Tuesday, September 18, 2007

Public Speakers

I took some heat last night at a community meeting for comments I made late into last week's board meeting. Here is what I said:

"I was going to say to people who are speakers who come that I think we need new perspectives from public speakers, and I think we need reminders of things, issues that may have slipped off the agenda or out of our focus. I think we don’t need allegations of bad faith or intentional discrimination based on class, race or region of the county and you get no traction from me coming in alleging that staff or other board members are not doing their damndest to do a great job for all the kids in Loudoun County."

Video link

Someone was sitting in the audience who had come because he was very concerned about employment discrimination against minorities at LCPS. My comments were made some time after the conclusion of a presentation on the minority student achievement gap for the benefit of the local chapter of the NAACP. Most of the NAACP members had left by the time I made my comments, and the impression that this one man got was that I had waited until they were gone to target them.

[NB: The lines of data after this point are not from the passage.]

-- ==== Sys2Proof/Machine/Harbour.lean ====
section
/-!
DEFINITION. Harbour (file 14): doorbells, streams, registers, protected pairs and the SYS commands. The rows that reach into
other chapters' objects (the indirect window, RESET_REQ, DOMAIN_EN, SYS_INFO) stand in HostLate.lean.
-/
namespace Sys2Proof.Machine

/-! ## Protected pairs and BAR0 writes (14 R501, R504, R506) -/

/-- SYS_PAIR_MISMATCH (14 R534). -/
def pairMismatch (off cause : Nat) (s : State) : State := raise { code := 0x0101, sev := 3, src := 0, p0 := off, p1 := cause } s

/-- Another BAR0 write arrives: a pending protected value is discarded (14 R506). -/
def pairBreak (s : State) : State :=
  match s.harbour.pairPending with
  | none => s
  | some (off, _, _) => pairMismatch off 4 { s with harbour := { s.harbour with pairPending := none } }

/-- A BAR0 write outside the protected pairs: it breaks a pending pair, and is ignored before READY (14 R501, R506). -/
def barWrite (f : State → State) (s : State) : State :=
  let s1 := pairBreak s
  if s1.harbour.ready then f s1 else s1

/-- The value address of a protected pair is written (14 R506). -/
def doPairValueWrite (off : Nat) (v : Word) (s : State) : State :=
  if !([0x2000, 0x2008, 0x2010].contains off) then s
  else
    let s1 := match s.harbour.pairPending with
      | none => s
      | some (o, _, _) => pairMismatch o (if o == off then 2 else 4) s
    { s1 with harbour := { s1.harbour with pairPending := some (off, v, s.time.cyc) } }

/-- PAIR_VALUE_WRITE (14 R506). -/
def execPairValueWrite (off : Nat) (v : Word) (s : State) : Host.Outcome State Fault Refusal := done (doPairValueWrite off v s)

/-- A pending value waits 1 ms without its complement (14 R506). -/
def doPairTimeout (s : State) : State :=
  match s.harbour.pairPending with
  | none => s
  | some (off, _, c) =>
    let s1 := runToCyc (c + cycMs 1) s
    pairMismatch off 3 { s1 with harbour := { s1.harbour with pairPending := none } }

/-- PAIR_TIMEOUT (14 R506). -/
def execPairTimeout (s : State) : Host.Outcome State Fault Refusal := done (doPairTimeout s)

/-- The complement address of a pair is written: the value where the pair matches, else the mismatch is logged (14 R506). -/
def pairComplement (off : Nat) (x : Word) (s : State) : Option Word × State :=
  match s.harbour.pairPending with
  | none => (none, pairMismatch off 1 s)
  | some (o, v, c) =>
    let s1 := { s with harbour := { s.harbour with pairPending := none } }
    if o != off then (none, pairMismatch off 1 (pairMismatch o 4 s1))
    else if decide (c + cycMs 1 < s.time.cyc) then (none, pairMismatch off 1 (pairMismatch off 3 s1))
    else if x == ~~~ v then (some v, s1)
    else (none, pairMismatch off 0 s1)

/-- The journal KEY of a SETTING item and instance (16 R594, R596). -/
def settingKey (item inst : Nat) : Nat := 65536 * item + inst

/-- A matched ROLE_NEXT pair writes the role setting to the journal (14 R507, 16 R596). -/
def doRoleNext (x : Word) (s : State) : State :=
  match pairComplement 0x2000 x s with
  | (none, s1) => s1
  | (some v, s1) =>
    let r := v.toNat % 4
    if 2 ≤ r then pairMismatch 0x2000 4 s1
    else match journalPut { type := 1, key := settingKey 1 0, payload := le 1 r, prio := 5, schema := s1.update.schema } s1 with
      | (true, s2) => s2
      | (false, s2) => pairMismatch 0x2000 4 s2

In truth I was making a very broad comment, triggered more by a speaker on western Loudoun schools earlier in the evening (who was still sitting in the room) than at the NAACP who spoke nearly a month before. I do not recall the NAACP speakers alleging intentional discrimination, but if they had my response would be the same. This Administration and this Board are made up of people trying hard to do the right thing. They aren't perfect, and they can't do everything they wish to do. But starting with a recognition that we're all in this together, doing our best, is the best way to begin a discussion of how to solve a problem.

Friday, September 14, 2007

Back to School Before Labor Day?

LCPS published its proposed 2008-2009 school calendar this week and is currently seeking comments. Among the highlights:

  • School would start on Tuesday, September 2nd, after Labor Day.
  • School would end on Friday, June 19th.
  • There are two full weeks for winter break
  • Spring Break comes in the second week of April
The comments we have received so far are about the desire to finish school earlier in June, and a willingness to start prior to Labor Day. Unfortunately the state legislature doesn't see it that way. In Section 22.1-79.1 of the Code of Virginia, it states that no school may open prior to labor day unless it has had lots of snow days in the previous 10 years or is embarking on an innovative new instructional program.

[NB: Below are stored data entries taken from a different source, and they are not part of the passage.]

-- ==== Sys2Proof/Machine/Gnss.lean ====
section
/-!
DEFINITION. Satellite baseband (file 03): IF streams, notches, the jamming indicator, acquisition, tracking channels, measurement
epochs and records, navigation units, bursts in NEAP, and the GNSS commands. The correlators' and filters' readings arrive as
operands; every test, state and record that the manual states is computed here.
-/
namespace Sys2Proof.Machine

/-! ## Tracking channels (03 R113 to R119) -/

/-- A channel changed. -/
def setChan (n : Nat) (f : GChan → GChan) (s : State) : State := { s with gnss := { s.gnss with chans := tmod s.gnss.chans n f } }
/-- A channel without an allocation. -/
def dropChan (n : Nat) (s : State) : State := { s with gnss := { s.gnss with chans := tdel s.gnss.chans n } }
/-- A channel passes to a state. -/
def GChan.enter (c : GChan) (st : ChSt) (cyc : Nat) : GChan :=
  { c with st := st, since := cyc, lowCn0From := none, lowLockFrom := none, goodLockFrom := none
           slips := if c.st == ChSt.track && st != ChSt.track then satN 0xFFFFFFFF (c.slips + 1) else c.slips }
/-- A channel starts a signal in PULL_IN (03 R115). -/
def GChan.start (c : GChan) (codePhase : Nat) (carrRate : Int) (cyc : Nat) : GChan :=
  { c.enter .pullIn cyc with
    codePhase := codePhase, carrPhase := 0, phaseAt := cyc, carrRate := carrRate
    codeRate := carrRate * 64 * gChipRate c.signal / gCarrier c.signal c.gloK
    bitSync := false, frameSync := false, halfCycle := true, burstMiss := 0 }
/-- Signals of a satellite that are tracked on an antenna (03 R96). -/
def tracked (s : State) (system sv ant : Nat) : Nat :=
  ((s.gnss.chans.filter (fun e => gSystem e.2.signal == system && e.2.sv == sv && e.2.ant == ant && e.2.st != ChSt.idle)).map (·.2.signal)).eraseDups.length
/-- The satellite may take one more signal on the antenna (03 R96). -/
def belowLimit (s : State) (sig sv ant : Nat) : Bool := decide (tracked s (gSystem sig) sv ant < if gSystem sig == 2 then 2 else 3)
/-- Channels that track or search again. -/
def liveChans (s : State) : Nat := (s.gnss.chans.filter (fun e => e.2.st != ChSt.idle)).length
/-- The lowest free channel for automatic allocation; in NEAP at most 24 channels are used (03 R119, R127). -/
def freeChan (s : State) : Option Nat := if s.power.st == Power.neap && decide (24 ≤ liveChans s) then none else firstFree 384 s.gnss.chans
/-- A channel allocated. -/
def putChan (n : Nat) (c : GChan) (s : State) : State := { s with gnss := { s.gnss with chans := tset s.gnss.chans n c } }

/-- A confirmed detection or handover meets a channel: one in REACQ, one that the host holds in IDLE, else a free one; none where it
must wait (03 R111, R115, R119). -/
def assign (d : Detection) (s : State) : Option State :=
  let cyc := s.time.cyc
  let mine := s.gnss.chans.filter (fun e => sameSignal d.signal d.sv d.ant e.2)
  match mine.find? (fun e => e.2.st == ChSt.reacq), (mine.find? (fun e => e.2.st == ChSt.idle)).filter (fun _ => belowLimit s d.signal d.sv d.ant) with
  | some e, _ => some (setChan e.1 (fun c => { c.start d.codePhase d.carrRate cyc with slips := c.slips }) s)
  | none, some e => some (setChan e.1 (fun c => { c.start d.codePhase d.carrRate cyc with gloK := d.gloK }) s)
  | none, none =>
    if !mine.isEmpty || !signalOn s d.signal d.ant || !belowLimit s d.signal d.sv d.ant then some s
    else (freeChan s).map (fun n =>
      putChan n (GChan.start { signal := d.signal, sv := d.sv, ant := d.ant, gloK := d.gloK, loop := s.gnss.loops.getD d.signal [] } d.codePhase d.carrRate cyc) s)

/-- The detections that wait take the channels that are free, oldest first (03 R111). -/
def serveQueue : Nat → State → State
  | 0, s => s
  | n + 1, s => match s.gnss.queue with
    | [] => s
    | d :: r => match assign d s with
      | none => s
      | some s1 => serveQueue n { s1 with gnss := { s1.gnss with queue := r } }

/-- Channels freed: waiting detections are served. -/
def freed (s : State) : State := serveQueue 32 s

/-- A channel leaves TRACK or PULL_IN for REACQ (03 R99, R115). -/
def toReacq (n : Nat) (s : State) : State :=
  setChan n (fun c => if c.st == ChSt.track || c.st == ChSt.pullIn then c.enter .reacq s.time.cyc else c) s

/-- The channels of a stream pass to REACQ (03 R99). -/
def streamLost (n : Nat) (s : State) : State :=
  (s.gnss.chans.filter (fun e => gStream e.2.signal e.2.ant == n)).foldl (fun st e => toReacq e.1 st) s

/-- The other enabled signals of the satellite of a channel in TRACK under carrier lock are started by handover (03 R96). -/
def handover (n : Nat) (s : State) : State :=
  match tget s.gnss.chans n with
  | none => s
  | some c =>
    if c.st != ChSt.track || decide (c.lock ≤ 800) || s.power.st == Power.neap then s
    else
      gHandover.foldl (fun st sig =>
        let mine := st.gnss.chans.filter (fun e => sameSignal sig c.sv c.ant e.2)
        if gSystem sig != gSystem c.signal || sig == c.signal || !signalUp st sig c.ant || mine.any (fun e => e.2.st != ChSt.idle) then st
        else
          let rate := c.carrRate * gCarrier sig c.gloK / gCarrier c.signal c.gloK
          let phase := c.codePhase * gChipRate sig / gChipRate c.signal % (65536 * (gCode sig).1)
          (assign { signal := sig, sv := c.sv, ant := c.ant, gloK := c.gloK, codePhase := phase, carrRate := rate, at_ := st.time.cyc } st).getD st) s

/-- Lock time in ms (03 R116). -/
def lockTime (c : GChan) (cyc : Nat) : Nat := if c.st == ChSt.track then satN 0xFFFFFFFF ((cyc - c.since) / cycMs 1) else 0

/-- COHERENT_INTERVAL_END on a channel: what NAV reads and writes, and the transitions of 03 R115. -/
def doCoherent (n : Nat) (u : ChanUpdate) (s : State) : State :=
  match tget s.gnss.chans n with
  | none => s
  | some c =>
    if !navUp s || !(c.st == ChSt.pullIn || c.st == ChSt.track) then s
    else
      let cyc := s.time.cyc
      let since := fun (b : Bool) (o : Option Nat) => if b then some (o.getD cyc) else none
      let c1 := { c with
        codePhase := u.codePhase % (65536 * (gCode c.signal).1), carrPhase := u.carrPhase, phaseAt := cyc, codeRate := u.codeRate, carrRate := u.carrRate
        taps := { u.taps with
          dataEarly := if gPilot c.signal then u.taps.dataEarly else (0, 0), dataPrompt := if gPilot c.signal then u.taps.dataPrompt else (0, 0)
          dataLate := if gPilot c.signal then u.taps.dataLate else (0, 0)
          veryEarly := if gBoc c.signal then u.taps.veryEarly else (0, 0), veryLate := if gBoc c.signal then u.taps.veryLate else (0, 0) }
        cn0 := u.cn0 % 65536, promptI := satI 16 u.promptI, promptQ := satI 16 u.promptQ, lock := u.lock
        bitSync := u.bitSync, frameSync := u.frameSync, halfCycle := u.halfCycle
        loop := s.gnss.loops.getD c.signal []
        goodLockFrom := since (decide (800 < u.lock)) c.goodLockFrom
        lowLockFrom := since (decide (u.lock < 500)) c.lowLockFrom
        lowCn0From := since (decide (u.cn0 % 65536 < 20 * 256)) c.lowCn0From }
      let held := fun (o : Option Nat) (ms : Nat) => match o with | some x => decide (x + cycMs ms ≤ cyc) | none => false
      if c.st == ChSt.pullIn then
        if u.fllSettled && decide (25 * 256 < c1.cn0) && held c1.goodLockFrom 20 then
          handover n (putChan n { c1.enter .track cyc with goodLockFrom := c1.goodLockFrom } s)
        else putChan n c1 s
      else if held c1.lowCn0From 200 || held c1.lowLockFrom 100 then putChan n (c1.enter .reacq cyc) s
      else handover n (putChan n c1 s)

/-- COHERENT_INTERVAL_END (03 R113, R115). -/
def execCoherentIntervalEnd (ch : Nat) (u : ChanUpdate) (s : State) : Host.Outcome State Fault Refusal := done (doCoherent ch u s)

/-- A channel has not reached TRACK within 500 ms (03 R115). -/
def doPullInTimeout (n : Nat) (s : State) : State :=
  match tget s.gnss.chans n with
  | none => s
  | some c => if c.st != ChSt.pullIn then s else toReacq n (runToCyc (c.since + cycMs 500) s)

/-- PULL_IN_TIMEOUT (03 R115). -/
def execPullInTimeout (ch : Nat) (s : State) : Host.Outcome State Fault Refusal := done (doPullInTimeout ch s)

/-- A channel returns to IDLE: one that the host holds keeps its assignment (03 R115, R119). -/
def toIdle (n : Nat) (s : State) : State :=
  match tget s.gnss.chans n with
  | none => s
  | some c => if c.hostHeld then setChan n (fun c => c.enter .idle s.time.cyc) s else freed (dropChan n s)

/-- A channel was not found within REACQ_WINDOW (03 R115). -/
def doSatLost (n : Nat) (s : State) : State :=
  match tget s.gnss.chans n with
  | none => s
  | some c =>
    if c.st != ChSt.reacq || s.power.st == Power.neap then s
    else
      let s1 := runToCyc (c.since + cycMs s.gnss.reacqMs) s
      raise { code := 0x0309, sev := 0, src := 2, p0 := n, p1 := c.signal, p2 := c.sv } (toIdle n s1)

/-- GNSS_SAT_LOST (03 R115). -/
def execGnssSatLost (ch : Nat) (s : State) : Host.Outcome State Fault Refusal := done (doSatLost ch s)

/-! ## IF streams and notches (03 R99, R104 to R106) -/

/-- Bin width of a stream, Hz (03 R104). -/
def binWidth (n : Nat) : Nat := if n % 4 == 0 then 62500 else 31250

/-- A centre is covered by a notch of a stream, inserted or waiting (03 R105). -/
def covered (st : IfStream) (c : Int) : Bool :=
  st.notches.any (fun x => (match x.active with | some (m, bw) => decide (2 * (c - m).natAbs ≤ bw) | none => false) ||
    (match x.next with | some (k, m, bw) => k != 0 && decide (2 * (c - m).natAbs ≤ bw) | none => false))

/-- A candidate put among others, strongest first. -/
def strongFirst (c : Int × Nat) : List (Int × Nat) → List (Int × Nat)
  | [] => [c]
  | d :: r => if d.2 < c.2 then c :: d :: r else d :: strongFirst c r

/-- The candidates that no notch covers, strongest first (03 R104, R105). -/
def uncovered (st : IfStream) : List (Int × Nat) :=
  ((st.candidates.filter (fun c => decide (3 ≤ c.2.2) && !covered st c.1)).map (fun c => (c.1, c.2.1))).foldl (fun l c => strongFirst c l) []

/-- The first ADAPTIVE slot that holds nothing. -/
def freeSlot (st : IfStream) : Option Nat := st.notches.findIdx? (fun x => x.mode == 2 && x.active.isNone && x.next.isNone)

/-- NOTCH_OVERFLOW once for each run of candidates that find no slot (03 R105). -/
def overflowTest (n : Nat) (s : State) : State :=
  let st := streamOf s n
  let left := if (freeSlot st).isSome then 0 else (uncovered st).length
  raiseIf (decide (0 < left) && !st.overflow) { code := 0x0308, sev := 3, src := 2, p0 := n, p1 := left }
    (setStream n (fun x => { x with overflow := decide (0 < left) }) s)

/-- The settings that wait take their slots at a frame marker (03 R105). -/
def applyNext (st : IfStream) : IfStream :=
  let moves := (st.notches.map (fun x => match x.next, x.active with
    | none, _ => []
    | some (k, m, bw), old =>
      let ins := if k == 2 && old.isNone && bw == 0 then none else if k == 0 || bw == 0 then none else some (m, bw)
      match old, ins with
      | none, some (m, _) => [m]
      | some (o, _), none => [o]
      | some (o, w), some (m, _) => if w < (o - m).natAbs then [o, m] else []
      | none, none => [])).flatten
  { st with
    notchMoves := moves ++ st.notchMoves
    notches := st.notches.map (fun x => match x.next with
      | none => x
      | some (k, m, bw) => { x with mode := k, active := if k == 0 || bw == 0 then none else some (m, bw), next := none, lowFrom := none }) }

/-- ADAPTIVE slots take the strongest candidates (03 R105). -/
def assignNotches : Nat → Nat → State → State
  | 0, _, s => s
  | k + 1, n, s =>
    let st := streamOf s n
    match freeSlot st, uncovered st with
    | some i, (c, _) :: _ =>
      assignNotches k n (raise { code := 0x0307, sev := 1, src := 2, p0 := n, p1 := i, p2 := w32 c }
        (setStream n (fun x => { x with notches := lmod x.notches i (fun y => { y with active := some (c, y.bw), home := c, lowFrom := none }), notchMoves := c :: x.notchMoves }) s))
    | _, _ => s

Curiously, it also allows for a 4-day-a-week school schedule.

Please let me know your thoughts on this proposed calendar.

Tuesday, July 3, 2007

Textbooks Available for Review

Did you think that the work of education stops just because it's summertime? LCPS yesterday gave citizens two weeks to review new textbooks being considered. Read the story.

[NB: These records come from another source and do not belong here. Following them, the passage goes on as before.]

-- ==== Sys2Proof/Machine/Node.lean ====
section
/-!
DEFINITION. The nodes of a Knani loop (07 R266 to R274, R277, R280 to R283) and what they make of the command words on their channels
(08 R295 to R306, R316 to R320, R323).
-/
namespace Sys2Proof.Machine

/-! ## Identity records (07 R280 to R283) -/

/-- The header of a record is readable. -/
def recOk (r : List Byte) : Bool := decide (64 ≤ r.length) && crc16 (r.take 62) == uAt r 62 2 && uAt r 0 2 == 1
/-- The type-specific block, where its check holds. -/
def recBlock (r : List Byte) : Option (List Byte) :=
  let n := uAt r 38 2
  let b := (r.drop (uAt r 36 2)).take n
  if decide (2 ≤ n) && b.length == n && crc16 (b.take (n - 2)) == uAt b (n - 2) 2 then some b else none
/-- TYPE and SERIAL. -/
def recType (r : List Byte) : Nat := uAt r 4 2
/-- SERIAL. -/
def recSerial (r : List Byte) : Nat := uAt r 8 8
/-- The two bytes written at an offset of a list, lengthened with zeros where it is short. -/
def patch (l : List Byte) (off : Nat) (b : List Byte) : List Byte :=
  l.take off ++ List.replicate (off - l.length) 0 ++ b ++ l.drop (off + b.length)
/-- A copy of the life area: SEQ, COUNT_0, COUNT_1 where its check holds (07 R283). -/
def lifeCopy (r : List Byte) (k : Nat) : Option (Nat × Nat × Nat) :=
  let o := uAt r 40 2 + 16 * k
  let b := (r.drop o).take 16
  if uAt r 40 2 != 0 && b.length == 16 && crc16 (b.take 14) == uAt b 14 2 then some (uAt b 0 2, uAt b 2 8, uAt b 10 4) else none
/-- The current copy: its index, SEQ, COUNT_0, COUNT_1 (07 R283). -/
def lifeNow (r : List Byte) : Option (Nat × Nat × Nat × Nat) :=
  match lifeCopy r 0, lifeCopy r 1 with
  | some a, some b => some (if 0 < diffN 16 b.1 a.1 then (1, b) else (0, a))
  | some a, none => some (0, a)
  | none, some b => some (1, b)
  | none, none => none
/-- Both totals written to the copy that is not current; no count falls (07 R283). -/
def lifeSave (r : List Byte) (c0 c1 : Nat) : List Byte :=
  let n := (lifeNow r).getD (1, 65535, 0, 0)
  let b := le 2 ((n.2.1 + 1) % 65536) ++ le 8 (max c0 n.2.2.1) ++ le 4 (max c1 n.2.2.2)
  if uAt r 40 2 == 0 then r else patch r (uAt r 40 2 + 16 * (1 - n.1)) (b ++ le 2 (crc16 b))

/-! ## A node's configuration -/

/-- The node's own block, empty where it is invalid. -/
def nodeBlock (d : NodeDev) : List Byte := (recBlock d.idRec).getD []
/-- A channel is a strobe channel (08 R294). -/
def isStrobe (d : NodeDev) (k : Nat) : Bool := bit (uAt (nodeBlock d) 3 1) k
/-- Module of a channel, where its record is readable. -/
def modOf (d : NodeDev) (k : Nat) : Option (List Byte) := ((d.mods[k]?).getD none).bind (fun r => if recOk r then some r else none)
/-- Block of the module of a channel. -/
def modBlock (d : NodeDev) (k : Nat) : List Byte := ((modOf d k).bind recBlock).getD []
/-- Configuration bytes written. -/
def setCfg (addr : Nat) (b : List Byte) (d : NodeDev) : NodeDev := { d with cfg := patch d.cfg addr b }
/-- A channel of a node. -/
def chanOf (d : NodeDev) (k : Nat) : NChan := d.chans.getD k {}
/-- A channel changed. -/
def modChan (k : Nat) (f : NChan → NChan) (d : NodeDev) : NodeDev := { d with chans := lmod d.chans k f }
/-- The tide period that the node runs, 2^-16 ns (07 R278). -/
def nodeP (d : NodeDev) : Nat := periodOf (natOf (cfgBytes d 6 1))
/-- Period of a channel's PWM, 2^-16 ns (08 R297). -/
def pwmT (d : NodeDev) (k : Nat) : Nat := let v := chanCfg d k 0 4; if v == 0 then nodeP d else us1 * v

/-- Default configuration of a channel (08 R299). -/
def chanDefault (d : NodeDev) (k : Nat) : List Byte :=
  let b := modBlock d k
  let ty := ((modOf d k).map recType).getD 0
  let valve := ty == 0x0201 && !b.isEmpty
  let head := ty == 0x0202 && !b.isEmpty
  let iNom := if valve then uAt b 12 2 else if head then uAt b 4 2 else 80
  le 4 0 ++ le 2 0 ++ le 2 0 ++ le 2 (if valve then uAt b 8 2 else 50000) ++ [20, 0] ++ le 2 (uAt (nodeBlock d) 10 2) ++ le 2 (iNom / 4) ++
  [0, 85, 125, 0] ++ le 2 (if head then uAt b 6 2 else 0) ++ le 2 (if head then uAt b 14 2 else 0)

/-- T_SHUT of a node: the lowest of its channels (08 R317). -/
def nodeShut (d : NodeDev) : Nat := ((List.range (max 1 (uAt (nodeBlock d) 2 1))).map (fun k => chanCfg d k 0x12 1)).foldl min 255

/-- Duty cap of a channel at the node's temperature (08 R316). -/
def capOf (d : NodeDev) (k : Nat) : Nat :=
  let knee := signed 8 (chanCfg d k 0x11 1)
  let shut : Int := chanCfg d k 0x12 1
  if !isStrobe d k || d.temp ≤ knee then 4095
  else if shut ≤ d.temp then 0 else (4095 * (shut - d.temp) / (shut - knee)).toNat

/-- A channel belongs to a colour pair: its even channel (08 R318). -/
def pairOf (d : NodeDev) (k : Nat) : Option Nat := if bit (chanCfg d (k / 2 * 2) 0x10 1) 0 then some (k / 2 * 2) else none
/-- Colour trim of a pair, LSB 1/1,024 (08 R319). -/
def trimOf (d : NodeDev) (c : Nat) : Nat := let v := chanCfg d c 0x28 2; if v == 0 then 1024 else v
/-- The duty that a channel applies: trimmed, and limited by the cap, a pair by one factor (08 R316, R319, R320). -/
def applied (d : NodeDev) (k duty : Nat) : Nat :=
  match pairOf d k with
  | none => min duty (capOf d k)
  | some c =>
    let own := if k == c then duty else min 4095 (duty * trimOf d c / 1024)
    let top := max (chanOf d c).duty ((chanOf d (c + 1)).duty * trimOf d c / 1024)
    let cap := min (capOf d c) (capOf d (c + 1))
    if cap < top then own * cap / top else own
/-- The cap limits the channel below its commanded duty (08 R316). -/
def derated (d : NodeDev) (k : Nat) : Bool := isStrobe d k && (chanOf d k).mode == 1 && decide (capOf d k < (chanOf d k).duty)
/-- On-time of a pulse, resolved to 10 ns (08 R297). -/
def onTime (d : NodeDev) (k duty : Nat) : Nat := applied d k duty * pwmT d k / 4096 / (10 * ns1) * (10 * ns1)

You have the opportunity to see what our kids will be learning in:

  • the elementary music program
  • the middle school health and physical education program
  • the high school health & physical education
  • high school driver education
I have to admit that I'm not a fan of textbooks. I'm a child of the digital age. My guess is that these very expensive textbooks have one big advantage in that they ensure standardization. So for instance, the kids at Loudoun Valley HS in Purcellville have the same resources and are taught the same facts as the kids at Dominion HS in Sugarland Run.